[Data items]
= = =

theorem findRow_coreHpmEvt {sl k m : Nat} (hs : sl < 4) (hk : k < 4) (hm : m < 48) :
    findRow (R.CORE_HPM_EVT sl k m) = some coreHpmEvtRow := by
  have hplace : slicePlace (R.CORE_HPM_EVT sl k m) = 0x4100400 + 0x1000 * k + 8 * m := by
    unfold slicePlace R.CORE_HPM_EVT; split <;> omega
  have hbefore : ∀ b ∈ regBanks.take 13, b.1 ≤ 0x4100400 := by decide +kernel
  have hbank : regBanks.find? (fun b => decide (slicePlace (R.CORE_HPM_EVT sl k m) < b.1)) = some (0x4200030, regRows13) := by
    rw [hplace]
    refine List.find?_eq_some_iff_append.2 ⟨by simp; omega, regBanks.take 13, regBanks.drop 14, rfl, fun b hb => ?_⟩
    have := hbefore b hb
    simp; omega
  have hmiss : ∀ r ∈ regRows13.take 3, r.covers (R.CORE_HPM_EVT sl k m) = false := by
    simp [regRows13, RegRow.covers, dimsMatch, R.CORE_HPM_EVT]
    omega
  have hhit : coreHpmEvtRow.covers (R.CORE_HPM_EVT sl k m) = true := by
    dsimp only [coreHpmEvtRow, RegRow.covers, R.CORE_HPM_EVT]
    simp [dimsMatch]
    omega
  rw [findRow, hbank]
  exact List.find?_eq_some_iff_append.2 ⟨hhit, regRows13.take 3, regRows13.drop 4, rfl, fun r hr => by simp [hmiss r hr]⟩

theorem resetAt_of_findRow {a : Nat} {r : RegRow} (h : findRow a = some r) : resetAt a = BitVec.ofNat 64 r.reset := by
  simp [resetAt, h]

theorem State.reset_rd (a : Nat) : State.reset.rd a = resetAt a := rfl

theorem State.reset_hasOverflow {n : Nat} (hn : n < 16) : State.reset.hasOverflow n = false := by
  simp only [State.hasOverflow, List.any_eq_false, List.mem_range, State.reset_rd]
  intro m hm
  rw [resetAt_of_findRow (findRow_coreHpmEvt (by omega) (by omega) hm)]
  decide

/-- Settling the reset state changes nothing: every interrupt-pending bit already shows what it stands for. -/
theorem State.reset_settled : State.reset.settle State.reset = State.reset := by
  have h : (List.range 16).map State.reset.hasOverflow = List.replicate 16 false := by
    rw [List.eq_replicate_iff]
    simpa using fun n hn => State.reset_hasOverflow hn
  unfold State.settle
  rw [h]
  rfl

theorem State.reset_mipAgrees : State.reset.mipAgrees := State.reset_settled ▸ State.settle_mipAgrees _ _

theorem State.reset_queues (k : Nat) : State.reset.eth.queues.getD k [] = [] := by
  rcases k with _ | _ | _ | _ | k <;> rfl

/-- Settles O5: the reset state is settled already, so mip agrees in it; its registers read their reset values and its tables are empty. -/
theorem resetIsClean : Obligations.ResetIsClean :=
  ⟨State.reset_mipAgrees, rfl, fun a _ h => (State.reset_rd a).trans (resetAt_of_findRow h), fun _ _ _ => rfl, State.reset_queues,
    rfl, rfl, rfl, rfl, rfl⟩

/-! A class register that is not plain (R79, R587). -/

/-- The row of ARB_DEADLINE[1]: it is a row of its own, beside that of ARB_DEADLINE[0], whose base `ownWrites` names. -/
def arbDeadline1Row : RegRow := ⟨"ARB_DEADLINE", 0x8110008, [], 8, [⟨0, 24, .rw⟩, ⟨24, 40, .rsv⟩], 0x320, .managerKeeper⟩

theorem findRow_arbDeadline1 : findRow (R.ARB_DEADLINE 1) = some arbDeadline1Row := by decide +kernel

/-- By its base the row starts nothing and has no command of its own. -/
theorem arbDeadline1Row_plain : arbDeadline1Row.plain = true := by decide +kernel

/-- The manager's write of ARB_DEADLINE[1] at reset is ARB_CLASS_WRITE (R79) all the same: it raises ARB_SYNC.PENDING. -/
theorem arbDeadline1_write_sets_pending :
    (State.reset.write .manager (R.ARB_DEADLINE 1) 8 0).fld F.ARB_SYNC_PENDING = 1 := by decide +kernel

/-- Refutes O11: a class register that is not the first of its kind (ARB_DEADLINE[1]) counts as plain, because `RegRow.plain` looks for its own base among
the rows that have a command, while the write goes by `ownBase`; the manager's write of it at reset is ARB_CLASS_WRITE, which sets ARB_SYNC.PENDING
(R79), a field outside the register written. -/
theorem not_registerAccessesStoreAndRestart : ¬ Obligations.RegisterAccessesStoreAndRestart := by
  unfold Obligations.RegisterAccessesStoreAndRestart
  rintro ⟨hplain, -⟩
  obtain ⟨t, hrun, -, -, hflds, -⟩ := hplain State.reset .manager (R.ARB_DEADLINE 1) 0 arbDeadline1Row rfl (by decide) nofun (by decide)
    (by decide +kernel) findRow_arbDeadline1 rfl arbDeadline1Row_plain (by decide +kernel)
  obtain rfl : State.reset.settle (State.reset.write .manager (R.ARB_DEADLINE 1) 8 0) = t := Host.Outcome.next.inj hrun
  have hkept := hflds.fld F.ARB_SYNC_PENDING (by decide)
  rw [State.settle_fld, arbDeadline1_write_sets_pending] at hkept
  exact absurd hkept (by decide +kernel)

/-! The holder after its opcode has run. -/

/-- The holder h has begun, with the reply r, or with none yet. -/
def State.leaveReply (s : State) (h : Holder) (r : Option MgmtReply) : State :=
  { s with mgmt.holder := some { h with started := true, reply := r } }

section
variable (s : State) (h : Holder) (r : Option MgmtReply)

@[simp] theorem State.leaveReply_mgmt : (s.leaveReply h r).mgmt = { s.mgmt with holder := some { h with started := true, reply := r } } := rfl
@[simp] theorem State.leaveReply_fld (f : Fld) : (s.leaveReply h r).fld f = s.fld f := rfl
@[simp] theorem State.leaveReply_on (f : Fld) : (s.leaveReply h r).on f = s.on f := rfl
@[simp] theorem State.leaveReply_instX (i : Nat) : (s.leaveReply h r).instX i = s.instX i := rfl
@[simp] theorem State.settle_instX (v : State) (i : Nat) : (v.settle s).instX i = s.instX i := rfl

end

/-- A change of the management state alone. -/
theorem Only.mgmtState {ps : List Part} {fs : List Fld} {s t : State} (m : MgmtState) (h : Only ps fs s t) (hp : Part.mgmt ∈ ps) :
    Only ps fs s { t with mgmt := m } := by
  refine h.parts rfl fun p hp' => ?_
  cases p <;> simp_all [Part.same]

/-- A change of the time state alone. -/
theorem Only.timeState {ps : List Part} {fs : List Fld} {s t : State} (x : TimeState) (h : Only ps fs s t) (hp : Part.time ∈ ps) :
    Only ps fs s { t with time := x } := by
  refine h.parts rfl fun p hp' => ?_
  cases p <;> simp_all [Part.same]

/-- The end of an opcode's run changes the management state alone. -/
theorem Only.ended {ps : List Part} {fs : List Fld} {s t : State} (v : State) (h : Holder) (r : Option MgmtReply) (ho : Only ps fs s t)
    (hp : Part.mgmt ∈ ps) : Only ps fs s (v.settle (t.leaveReply h r)) := (ho.mgmtState _ hp).settle v

/-- An opcode that leaves the management state to its end leaves the holder with its reply. -/
theorem MgmtAnswers.of_only {ps : List Part} {fs : List Fld} {s u : State} (v : State) (h : Holder) (r : Option MgmtReply) (hm : u.mgmt = s.mgmt)
    (ho : Only (.mgmt :: ps) fs s u) : MgmtAnswers s (v.settle (u.leaveReply h r)) h r ps fs :=
  ⟨by simp [hm], ho.ended v h r (List.mem_cons_self ..)⟩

= = =

What is needed: Reproduce every line of the entries above, unchanged, from the very first one down to and including the line containing "have hmiss : ∀".

Exercise answer:
theorem findRow_coreHpmEvt {sl k m : Nat} (hs : sl < 4) (hk : k < 4) (hm : m < 48) :
    findRow (R.CORE_HPM_EVT sl k m) = some coreHpmEvtRow := by
  have hplace : slicePlace (R.CORE_HPM_EVT sl k m) = 0x4100400 + 0x1000 * k + 8 * m := by
    unfold slicePlace R.CORE_HPM_EVT; split <;> omega
  have hbefore : ∀ b ∈ regBanks.take 13, b.1 ≤ 0x4100400 := by decide +kernel
  have hbank : regBanks.find? (fun b => decide (slicePlace (R.CORE_HPM_EVT sl k m) < b.1)) = some (0x4200030, regRows13) := by
    rw [hplace]
    refine List.find?_eq_some_iff_append.2 ⟨by simp; omega, regBanks.take 13, regBanks.drop 14, rfl, fun b hb => ?_⟩
    have := hbefore b hb
    simp; omega
  have hmiss : ∀ r ∈ regRows13.take 3, r.covers (R.CORE_HPM_EVT sl k m) = false := by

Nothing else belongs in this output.